The amount was calculated from plating. A sample negative for serovar Enteritidis is indicated by N.

N represents the substrate tested for DNA extraction and subsequent TaqMan PCR.

Evaluation of the selected S. enterica detection procedure from manure samples.

The amount of GIPC DNA extracted from six manures using Bio101 was quite consistent for a subset of those manures (M1, M3, M4, and M6), with a mean C_T value of 28.98 and an SD of 0.62 (P = 0.805). The mean C_T values of this subset differed significantly (P = 0.001 to 0.026) from those of M2 and M5, with mean C_T values of 31.64 ± 1.08 and 33.85 ± 2.05, respectively (Table 2).

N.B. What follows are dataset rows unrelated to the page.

theorem test_meets_CallCommandsTakeAndEndTheRole_end :
    (after .endCall (asked (member 3 2))).port.reply = [0x01] ∧ (after .endCall busyMember).bearer.state = .ending ∧
      (after .endCall (asked (inRole .claiming (Claim.inState .holdoff) (member 3 2)))).bearer.state = .none := by
  decide +kernel

theorem test_meets_AudioTransfersMoveSamples_begin :
    (after (.writeDownlink 1) (asked (member 3 2))).port.reply = [0x01] ∧
      (after (.writeDownlink 0) busyMember).port.reply = [0x08] ∧
      (after (.writeDownlink 641) busyMember).port.reply = [0x08] ∧
      (after (.writeDownlink 1) busyMember).port.transfer = .downlink 1 ∧
      (after (.writeDownlink 640) busyMember).port.transfer = .downlink 640 ∧
      (after (.readUplink 641) busyMember).port.reply = [0x08] ∧
      (after (.readUplink 640) busyMember).port.reply = [0, 0x80, 0] ∧
      (after (.readUplink 0) (asked dev)).port.transfer = .uplink 0 := by decide +kernel

/-- A bearer in CLAIMING with a transfer in progress and this many samples in each queue. -/
def moving (x : Transfer) (fill : Nat) : State :=
  { member 3 2 with
      port := { dev.port with phase := .taken, transfer := x }
      bearer := { dev.bearer with
        state := .claiming, downlink := List.replicate fill 5#16, uplink := List.replicate fill 6#16 } }

theorem test_meets_AudioTransfersMoveSamples :
    (moving (.downlink 1) 639).hold = none ∧
      (after (.downlinkSample 9) (moving (.downlink 1) 639)).bearer.downlink.length = 640 ∧
      (after (.downlinkSample 9) (moving (.downlink 1) 640)).flagSet .downlinkOverrun ∧
      (after (.downlinkSample 9) { moving (.downlink 1) 0 with bearer := Bearer.gone }).bearer.downlink = [] ∧
      after (.downlinkSample 9) (moving (.downlink 0) 3) = moving (.downlink 0) 3 ∧
      after (.downlinkSample 9) (moving .none 3) = moving .none 3 ∧
      (after .uplinkSamplePosition (moving (.uplink 1) 1)).port.reply = [0, 6] ∧
      (after .uplinkSamplePosition (moving (.uplink 1) 0)).port.reply = [0, 0] ∧
      (after .uplinkSamplePosition (moving (.uplink 0) 3)).bearer.uplink.length = 3 := by decide +kernel

/-- A take at a fill. -/
def takeAt (primed : Bool) (fill : Nat) : State :=
  ({ dev with bearer := { dev.bearer with
      primed := primed, holdSample := 77#16, downlink := (List.range fill).map (BitVec.ofNat 16) } } : State).makeTake
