/-- Settles O48. -/
theorem claimsAreDecidedAtTheCycleEnd : Obligations.ClaimsAreDecidedAtTheCycleEnd := by
  intro c order s ⟨hcycle, hend, hframe⟩ hlate hclaims hstate hjumped hjump
  refine ⟨_, execCycleEnd_due hcycle hend hframe order, ?_⟩
  have hgroup := (Session.inGroup_iff _).2 hstate
  obtain ⟨hvoiceOk, hfarOk, _, hrole⟩ := s.claimsOk_iff.1 hclaims
  obtain ⟨htvoice, htfar, htstate, htage⟩ := State.endCycle_claims hlate order hgroup hjump hrole
  obtain ⟨hvoice, hfar, hflags, hbearer, hup⟩ := claimed_eq hgroup hjumped hrole c
  have hnext : (s.endCycle c order).voice = (decidedVoice s).1 := htvoice.trans hvoice
  have hnextFar : (s.endCycle c order).farEnd = (decidedFar s).1 := htfar.trans hfar
  have hclaimVoice : (s.endCycle c order).claim .voice = (decidedVoice s).1 := hnext
  have hclaimFar : (s.endCycle c order).claim .farEnd = (decidedFar s).1 := hnextFar
  intro kept rotates empty complete free fills confirms loses
  have hempty : ∀ (k : SlotIx) (o : Option SlotIx), empty k ∧ o ≠ some k ↔
      k.val ≤ 13 ∧ (facts s).v1.getD k.val .unknown = .empty ∧ (facts s).v2.getD k.val .unknown = .empty ∧ o ≠ some k :=
    fun k o =>
      have hviews := viewsAfter_empty hcycle k
      ⟨fun ⟨⟨hk, hboth⟩, ho⟩ => ⟨hk, (hviews.2 hboth).1, (hviews.2 hboth).2, ho⟩,
        fun ⟨hk, hfirst, hsecond, ho⟩ => ⟨⟨hk, hviews.1 ⟨hfirst, hsecond⟩⟩, ho⟩⟩
  have hcomplete : complete ↔ pictureComplete (facts s).v1 (facts s).v2 = true := (viewsAfter_known hcycle).symm
  have halone : (∀ p ∈ s.countedPeers, p.state = .lost) ↔ (facts s).alone = true := by
    simp [facts, State.claimFacts]
  obtain ⟨vkeeps, vrows, vfull, vconfirmed, vlost, vup, _, _⟩ := decideUnless_reads (cl := s.voice) s.early.voiceDecided
    hvoiceOk (hempty · s.farEnd.slot) hcomplete halone rfl
  have hfreeFar : ∀ k, empty k ∧ (s.endCycle c order).voice.slot ≠ some k ↔ k.val ≤ 13 ∧
      (facts s).v1.getD k.val .unknown = .empty ∧ (facts s).v2.getD k.val .unknown = .empty ∧
        (decidedVoice s).1.slot ≠ some k := fun k => by
    rw [hnext]
    exact hempty k _
  obtain ⟨fkeeps, frows, ffull, fconfirmed, flost, fup, fbears, fends⟩ := decideUnless_reads (cl := s.farEnd)
    s.early.farDecided hfarOk hfreeFar hcomplete halone rfl
  have hflag : ∀ (g : Flag) (p : ClaimId → Prop), g ∈ [Flag.groupFull, .claimConfirmed, .claimLost] →
      (g ∈ (decidedVoice s).2 ↔ p .voice) → (g ∈ (decidedFar s).2 ↔ p .farEnd) →
      ((s.endCycle c order).flagSet g = true ↔ s.flagSet g = true ∨ ∃ id, p id) := fun g p hg hv hf => by
    have hne : g ≠ .bearerUp := by rintro rfl; simp at hg
    have hmem : g ∈ [Flag.groupFull, .claimConfirmed, .claimLost, .bearerUp] :=
      (List.mem_append (t := [Flag.bearerUp])).2 (.inl hg)
    rw [claims_flag hlate hjump order hmem, hflags g hne]
    simp only [Bool.or_eq_true, decide_eq_true_eq, hv, hf, exists_claimId, or_assoc]
  have hbearerState := htstate.trans (congrArg Bearer.state hbearer)
  have hage := htage.trans (ageBearer_age (claimed s c))
  rw [claimed_claims hgroup hjumped hrole, hbearer] at hage
  refine ⟨fun id h => ?_, fun id h => ?_, hflag .groupFull _ (by decide) vfull ffull,
    hflag .claimConfirmed _ (by decide) vconfirmed fconfirmed, hflag .claimLost _ (by decide) vlost flost, ?_,
    fun h => hbearerState.trans (if_pos (fbears.2 h)), fun h => hbearerState.trans ?_, fun hno hnot =>
    hbearerState.trans ?_,
    fun h => hage.trans (if_pos ?_), fun h => hage.trans (if_neg ?_)⟩
  · cases id with
    | voice => exact hnext.trans (vkeeps h)
    | farEnd => exact hnextFar.trans (fkeeps h)
  · cases id with
    | voice =>
      show _ ∧ _
      rw [hclaimVoice]
      exact vrows h
    | farEnd =>
      show _ ∧ _
      rw [hclaimFar]
      exact frows h
  · have hnone : Flag.bearerUp ∉ (decidedVoice s).2 ∧ Flag.bearerUp ∉ (decidedFar s).2 := ⟨vup, fup⟩
    rw [claims_flag hlate hjump order (by decide), hup, decide_eq_false hnone.1, decide_eq_false hnone.2, Bool.or_false,
      Bool.or_false, Bool.or_eq_true, decide_eq_true_eq]
    exact or_congr_right fbears
  · have hlost := fends.2 h
    have hnot : ClaimState.confirmed ≠ .tentative := nofun
    exact (if_neg fun hboth => hnot (hlost.1.symm.trans hboth.1)).trans (if_pos hlost)
  · exact (if_neg (mt fbears.1 hno)).trans (if_neg (mt fends.1 hnot))
  · obtain h | h := h <;> rw [h] <;> rfl
  · obtain h | h := h <;> rw [h] <;> nofun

Serovar Enteritidis was detected by TaqMan PCR at a range from 1.8 × 10⁷ down to 1.8 × 10³ CFU/100 mg of manure (equal to 9.2 CFU/PCR) when extracted directly from manure (Table 3). Detection of Salmonella DNA extracted from manure M2 was not possible. Manure M5 was positive for serovar Enteritidis only when large amounts (10⁶ to 10⁷ CFU) of serovar Enteritidis cells were added to 100 mg of substrate prior to DNA extraction (Table 3). Enrichment of manures inoculated with serovar Enteritidis enabled the detection of even 1 CFU of serovar Enteritidis originally added per 100 mg of each manure (Table 3).

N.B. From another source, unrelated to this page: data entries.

-- ==== Sys2Proof/Word.lean ====
section
/-! DEFINITION. The word types of the CORE (spec/00_scope.md R8 and R10, spec/30_encoding.md R82): every value is unsigned. -/

namespace Sys2Proof

/-- A general register, a timer, a memory byte or the immediate NN: 8 bits (R30, R37, R38, R42, R82). -/
abbrev Byte := BitVec 8

/-- pc, I, a return address or an instruction word: 16 bits (R33, R35, R36, R80). -/
abbrev Word := BitVec 16

/-- The address field NNN: 12 bits (R82). -/
abbrev Addr12 := BitVec 12

/-- A four-bit field: the family F, the row count N, a sub-opcode (R82). -/
abbrev Nibble := BitVec 4

/-- The index of a general register: a four-bit field, so every index names a register (R30). -/
abbrev Reg := Fin 16

/-- The index of a key: four bits on the host's interface, so no index outside 0 to 15 exists (R41, R211). -/
abbrev Key := Fin 16

/-- `VF` abbreviates `V[0xF]` (R11). -/
abbrev VF : Reg := 15

end Sys2Proof
end

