-- ==== Sys2Proof/Machine/Control.lean ====
section
/-! DEFINITION. Jumps, calls, returns and skips (spec/41_control_flow.md). -/

namespace Sys2Proof.Machine

/-- 00EE (R120). -/
def execRet (s : State) : Host.Outcome State Fault Refusal :=
  ((pop s).bind fun w t => .ok () { t with pc := w }).outcome

/-- 1NNN (R121). -/
def execJp (nnn : Addr12) (s : State) : Host.Outcome State Fault Refusal := .next { s with pc := zext12 nnn }

/-- 2NNN: pc is already the return address (R122). -/
def execCall (nnn : Addr12) (s : State) : Host.Outcome State Fault Refusal :=
  ((push s.pc s).bind fun _ t => .ok () { t with pc := zext12 nnn }).outcome

/-- 3XNN (R126). -/
def execSeImm (x : Reg) (nn : Byte) (s : State) : Host.Outcome State Fault Refusal := .next (skipIf (s.reg x == nn) s)

/-- 4XNN (R127). -/
def execSneImm (x : Reg) (nn : Byte) (s : State) : Host.Outcome State Fault Refusal := .next (skipIf (s.reg x != nn) s)

/-- 5XY0 (R128). -/
def execSeReg (x y : Reg) (s : State) : Host.Outcome State Fault Refusal := .next (skipIf (s.reg x == s.reg y) s)

/-- 9XY0 (R129). -/
def execSneReg (x y : Reg) (s : State) : Host.Outcome State Fault Refusal := .next (skipIf (s.reg x != s.reg y) s)

/-- BNNN: the register is always V0, and the sum is not reduced to 12 bits (R124). -/
def execJpV0 (nnn : Addr12) (s : State) : Host.Outcome State Fault Refusal :=
  .next { s with pc := zext12 nnn + zext8 (s.reg 0) }

end Sys2Proof.Machine
end

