/-- The AwaitingKey rows of R217, with the rewind of R101 (the reading of decision D22; log 16): a halted step re-executes the
FX0A; with no key pressed nothing changes, and with a key pressed the lowest is taken into V[X] and the core runs again. -/
def Obligations.AwaitingKeyStepPollsAgain : Prop :=
  ∀ (s : State) (x : Reg), s.fault = none → s.halted = true → s.fx0aBefore x →
    ((∀ k : Key, s.key[k] = false) → step s = .next s) ∧
    ∀ k : Key, s.key[k] = true → (∀ j : Key, j < k → s.key[j] = false) →
      ∃ t, step s = .next t ∧ t = { s with v := t.v, key := t.key, halted := false } ∧
        t.reg x = BitVec.ofNat 8 k.val ∧ (∀ r, r ≠ x → t.reg r = s.reg r) ∧
        t.key[k] = false ∧ ∀ j : Key, j ≠ k → t.key[j] = s.key[j]

/-- R104 and R241: whatever the instruction, the state and the operands, executing it answers a next state (the form of log 1).
The fault record of that state is the one before, or the record that R240 gives the fault this instruction may raise. -/
def Obligations.ExecAlwaysAnswersNext : Prop :=
  ∀ (i : Instr) (s : State), ∃ t, exec i s = .next t ∧ (t.fault = s.fault ∨ ∃ f, mayRaise i s f ∧ t.fault = some f)

/-! ## Encoding -/

/-- Decoding the encoded instruction gives it back, for every instruction with every operand at every value. -/
def Obligations.DecodeEncodeRoundTrip : Prop :=
  ∀ i : Instr, i.wellFormed = true ∧ decodeWord (encode i) = .ok i ∧ decode (bytesOfWord (encode i)) = .ok (i, [])

/-- Encoding what a word decodes to gives the word back: no field is "don't care" (R90, an inference of the spec). -/
def Obligations.EncodeDecodeRoundTrip : Prop :=
  ∀ (w : Word) (i : Instr), decodeWord w = .ok i → encode i = w

/-- R87, an inference of the spec: every word fits at most one row of the table, and the words that fit none are exactly those
that decode to Illegal. -/
def Obligations.DecoderAcceptsExactlyTableWords : Prop :=
  (∀ w r q, r ∈ opcodeTable → q ∈ opcodeTable → r.fits w = true → q.fits w = true → r = q) ∧
  ∀ w, legalWord w = true ↔ ∃ i, decodeWord w = .ok i

/-- The six families of illegal words of R88, an inference of the spec from R86. -/
def Obligations.IllegalWordsAreTheSixFamilies : Prop :=
  ∀ w : Word, (∃ r, decodeWord w = .error r) ↔
    (w.toNat < 0x1000 ∧ w ≠ 0x00E0 ∧ w ≠ 0x00EE) ∨
    (w.toNat / 0x1000 = 0x5 ∧ w.toNat % 16 ≠ 0) ∨
    (w.toNat / 0x1000 = 0x8 ∧ (8 ≤ w.toNat % 16 ∧ w.toNat % 16 ≠ 0xE)) ∨
    (w.toNat / 0x1000 = 0x9 ∧ w.toNat % 16 ≠ 0) ∨
    (w.toNat / 0x1000 = 0xE ∧ w.toNat % 256 ∉ [0x9E, 0xA1]) ∨
    (w.toNat / 0x1000 = 0xF ∧ w.toNat % 256 ∉ [0x07, 0x0A, 0x15, 0x18, 0x1E, 0x29, 0x33, 0x55, 0x65])

/-- A few words of the table's rows decode to the instruction they stand for. -/
def Obligations.SampleWordsDecode : Prop :=
  decodeWord 0x00E0 = .ok .cls ∧ decodeWord 0x1234 = .ok (.jp 0x234) ∧ decodeWord 0x6A7F = .ok (.ldImm 0xA 0x7F) ∧
  decodeWord 0x8126 = .ok (.shr 1 2) ∧ decodeWord 0xD015 = .ok (.drw 0 1 5) ∧ decodeWord 0xE19E = .ok (.skp 1) ∧
  decodeWord 0xF30A = .ok (.ldVxK 3) ∧ decodeWord 0xF265 = .ok (.ldVxMem 2)

/-! ## Control transfer -/

/-- R120: RET pops into pc; on an empty stack it raises StackUnderflow with the instruction's address, and pc stays a + 2. -/
def Obligations.ReturnPopsCallStack : Prop :=
  encode .ret = 0x00EE ∧
  ∀ s : State,
    (∀ st w, s.stack = st ++ [w] → exec .ret s = .next { s with pc := w, stack := st }) ∧
    (s.stack = [] → exec .ret s = .next { s with fault := some (.stackUnderflow (s.pc - 2)) })

/-- R121: JP writes the zero-extended NNN to pc. -/
def Obligations.JumpSetsPc : Prop :=
  ∀ (nnn : Addr12) (s : State), (encode (.jp nnn)).toNat = 0x1000 + nnn.toNat ∧
    ∃ t, exec (.jp nnn) s = .next t ∧ t = { s with pc := t.pc } ∧ t.pc.toNat = nnn.toNat

/-- R122: CALL pushes pc, already a + 2, and jumps; no fault for this hardware's unbounded stack, and no memory is written. -/
def Obligations.CallPushesReturnAddress : Prop :=
  ∀ (nnn : Addr12) (s : State), (encode (.call nnn)).toNat = 0x2000 + nnn.toNat ∧
    ∃ t, exec (.call nnn) s = .next t ∧ t = { s with pc := t.pc, stack := t.stack } ∧
      t.pc.toNat = nnn.toNat ∧ t.stack = s.stack ++ [s.pc]

/-- R123, the spec's decision D7 (log 8): a push on a stack of finite depth faults when the stack is full and leaves it
unchanged; an unbounded stack always takes the push. -/
def Obligations.BoundedStackOverflows : Prop :=
  ∀ (w : Word) (s : State),
    (∀ d, d = s.stack.length → pushWith (some d) w s = .raised { s with fault := some (.stackOverflow (s.pc - 2)) }) ∧
    (∀ d, d ≠ s.stack.length → pushWith (some d) w s = .ok () { s with stack := s.stack ++ [w] }) ∧
    pushWith none w s = .ok () { s with stack := s.stack ++ [w] } ∧ push w s = pushWith none w s

/-- R124: the target is NNN + V0, whatever the bits that would name X, and is not reduced to 12 bits. -/
def Obligations.JumpWithOffset : Prop :=
  ∀ (nnn : Addr12) (s : State), (encode (.jpV0 nnn)).toNat = 0xB000 + nnn.toNat ∧
    ∃ t, exec (.jpV0 nnn) s = .next t ∧ t = { s with pc := t.pc } ∧ t.pc.toNat = nnn.toNat + (s.reg 0).toNat

/-- R126 and R127: SE and SNE with an immediate add 2 to pc on their condition and change nothing else. -/
def Obligations.SkipsOnImmediate : Prop :=
  ∀ (x : Reg) (nn : Byte) (s : State),
    (encode (.seImm x nn)).toNat = 0x3000 + x.val * 256 + nn.toNat ∧
    (encode (.sneImm x nn)).toNat = 0x4000 + x.val * 256 + nn.toNat ∧
    exec (.seImm x nn) s = .next (if s.reg x = nn then { s with pc := s.pc + 2 } else s) ∧
    exec (.sneImm x nn) s = .next (if s.reg x = nn then s else { s with pc := s.pc + 2 })

/-- R128 and R129: SE and SNE of two registers add 2 to pc on their condition and change nothing else; a word whose low
nibble is not 0 decodes to no instruction. -/
def Obligations.SkipsOnRegisters : Prop :=
  ∀ (x y : Reg) (s : State),
    (encode (.seReg x y)).toNat = 0x5000 + x.val * 256 + y.val * 16 ∧
    (encode (.sneReg x y)).toNat = 0x9000 + x.val * 256 + y.val * 16 ∧
    exec (.seReg x y) s = .next (if s.reg x = s.reg y then { s with pc := s.pc + 2 } else s) ∧
    exec (.sneReg x y) s = .next (if s.reg x = s.reg y then s else { s with pc := s.pc + 2 }) ∧
    ∀ n : Nibble, n ≠ 0 → ∃ r q, decodeWord (fmtRRS 0x5 x y n) = .error r ∧ decodeWord (fmtRRS 0x9 x y n) = .error q

/-! ## Loads, ALU, random -/

/-- R141: V[X] becomes NN. -/
def Obligations.LoadImmediate : Prop :=
  ∀ (x : Reg) (nn : Byte) (s : State), (encode (.ldImm x nn)).toNat = 0x6000 + x.val * 256 + nn.toNat ∧
    ∃ t, exec (.ldImm x nn) s = .next t ∧ WritesReg x nn s t

/-- R142: V[X] + NN mod 256; VF is written only as V[X]. -/
def Obligations.AddImmediateWraps : Prop :=
  ∀ (x : Reg) (nn : Byte) (s : State), (encode (.addImm x nn)).toNat = 0x7000 + x.val * 256 + nn.toNat ∧
    ∃ t, exec (.addImm x nn) s = .next t ∧ WritesReg x (BitVec.ofNat 8 ((s.reg x).toNat + nn.toNat)) s t

/-- R143: V[X] becomes V[Y]. -/
def Obligations.CopyRegister : Prop :=
  ∀ (x y : Reg) (s : State), (encode (.ldReg x y)).toNat = 0x8000 + x.val * 256 + y.val * 16 ∧
    ∃ t, exec (.ldReg x y) s = .next t ∧ WritesReg x (s.reg y) s t

/-- R144, R145, R146: OR, AND and XOR of V[X] and V[Y] into V[X]; VF is not reset. -/
def Obligations.BitwiseOperations : Prop :=
  ∀ (x y : Reg) (s : State),
    (encode (.orReg x y)).toNat = 0x8001 + x.val * 256 + y.val * 16 ∧
    (encode (.andReg x y)).toNat = 0x8002 + x.val * 256 + y.val * 16 ∧
    (encode (.xorReg x y)).toNat = 0x8003 + x.val * 256 + y.val * 16 ∧
    (∃ t, exec (.orReg x y) s = .next t ∧ WritesReg x (s.reg x ||| s.reg y) s t) ∧
    (∃ t, exec (.andReg x y) s = .next t ∧ WritesReg x (s.reg x &&& s.reg y) s t) ∧
    (∃ t, exec (.xorReg x y) s = .next t ∧ WritesReg x (s.reg x ^^^ s.reg y) s t)

/-- R147: the sum mod 256, VF the carry; with X = F, VF ends as the carry. -/
def Obligations.AddSetsCarry : Prop :=
  ∀ (x y : Reg) (s : State), (encode (.addReg x y)).toNat = 0x8004 + x.val * 256 + y.val * 16 ∧
    ∃ t, exec (.addReg x y) s = .next t ∧
      WritesRegAndFlag x (BitVec.ofNat 8 ((s.reg x).toNat + (s.reg y).toNat)) (256 ≤ (s.reg x).toNat + (s.reg y).toNat) s t

/-- R148: V[X] - V[Y] mod 256, VF = 1 when there is no borrow. -/
def Obligations.SubtractSetsNotBorrow : Prop :=
  ∀ (x y : Reg) (s : State), (encode (.sub x y)).toNat = 0x8005 + x.val * 256 + y.val * 16 ∧
    ∃ t, exec (.sub x y) s = .next t ∧
      WritesRegAndFlag x (BitVec.ofNat 8 ((s.reg x).toNat + 256 - (s.reg y).toNat)) ((s.reg y).toNat ≤ (s.reg x).toNat) s t

/-- R149: V[Y] shifted right by one into V[X], VF the old bit 0 of V[Y]. -/
def Obligations.ShiftRightSetsLowBit : Prop :=
  ∀ (x y : Reg) (s : State), (encode (.shr x y)).toNat = 0x8006 + x.val * 256 + y.val * 16 ∧
    ∃ t, exec (.shr x y) s = .next t ∧
      WritesRegAndFlag x (BitVec.ofNat 8 ((s.reg y).toNat / 2)) ((s.reg y).toNat % 2 = 1) s t

/-- R150: V[Y] - V[X] mod 256, VF = 1 when there is no borrow. -/
def Obligations.ReverseSubtractSetsNotBorrow : Prop :=
  ∀ (x y : Reg) (s : State), (encode (.subn x y)).toNat = 0x8007 + x.val * 256 + y.val * 16 ∧
    ∃ t, exec (.subn x y) s = .next t ∧
      WritesRegAndFlag x (BitVec.ofNat 8 ((s.reg y).toNat + 256 - (s.reg x).toNat)) ((s.reg x).toNat ≤ (s.reg y).toNat) s t

/-- R151: V[Y] shifted left by one into V[X], VF the old bit 7 of V[Y]. -/
def Obligations.ShiftLeftSetsHighBit : Prop :=
  ∀ (x y : Reg) (s : State), (encode (.shl x y)).toNat = 0x800E + x.val * 256 + y.val * 16 ∧
    ∃ t, exec (.shl x y) s = .next t ∧
      WritesRegAndFlag x (BitVec.ofNat 8 ((s.reg y).toNat * 2)) (128 ≤ (s.reg y).toNat) s t

/-- R152, the spec's decision D6 (log 7): with the flag written last VF ends as the flag; with the other order VF ends as the
result when X = F; for X other than F the order changes nothing; this hardware writes the flag last. -/
def Obligations.FlagWrittenLast : Prop :=
  ∀ (x : Reg) (r : Byte) (f : Bool) (s : State),
    (writeResultAndFlagWith true x r f s).reg VF = (if f then 1 else 0) ∧
    (writeResultAndFlagWith false VF r f s).reg VF = r ∧
    (x ≠ VF → writeResultAndFlagWith true x r f s = writeResultAndFlagWith false x r f s ∧
      (writeResultAndFlagWith true x r f s).reg x = r) ∧
    writeResultAndFlag x r f s = writeResultAndFlagWith true x r f s

/-- R157: V[X] becomes the draw AND NN. The draw is a free value in the model's own form (R158, decision D15; log 3): the
statement holds whatever byte it is, and so NN = 0 always gives 0. -/
def Obligations.RandomByteIsMasked : Prop :=
  ∀ (x : Reg) (nn : Byte) (s : State), (encode (.rnd x nn)).toNat = 0xC000 + x.val * 256 + nn.toNat ∧
    ∃ t, exec (.rnd x nn) s = .next t ∧ t = { s with v := t.v, draws := s.draws + 1 } ∧
      t.reg x = Config.randomByte s.draws &&& nn ∧ (nn = 0 → t.reg x = 0) ∧ ∀ r, r ≠ x → t.reg r = s.reg r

Evaluation of the selected S. enterica detection procedure from compost samples.

GIPC DNA extraction from compost with Mobio_fecal resulted in significantly different (P = 0.03) C_T values for compost CA and CB, with mean C_T values of 32.88 ± 1.84 and 31.41 ± 0.78, respectively. Serovar Enteritidis extracted from compost CB was detected by TaqMan PCR in a range of 1.2 × 10⁷ CFU down to 1.2 × 10³ CFU/100 mg of compost (equal to 6.2 CFU/PCR) (Table 2). DNA extraction from compost CA was less efficient than that from CB (Table 3). Enrichment of serovar Enteritidis inoculated in the compost samples enabled the detection of even 1 CFU originally added to 100 mg of both compost samples (Table 3).

Quantification of serovar Enteritidis present in various environmental substrates.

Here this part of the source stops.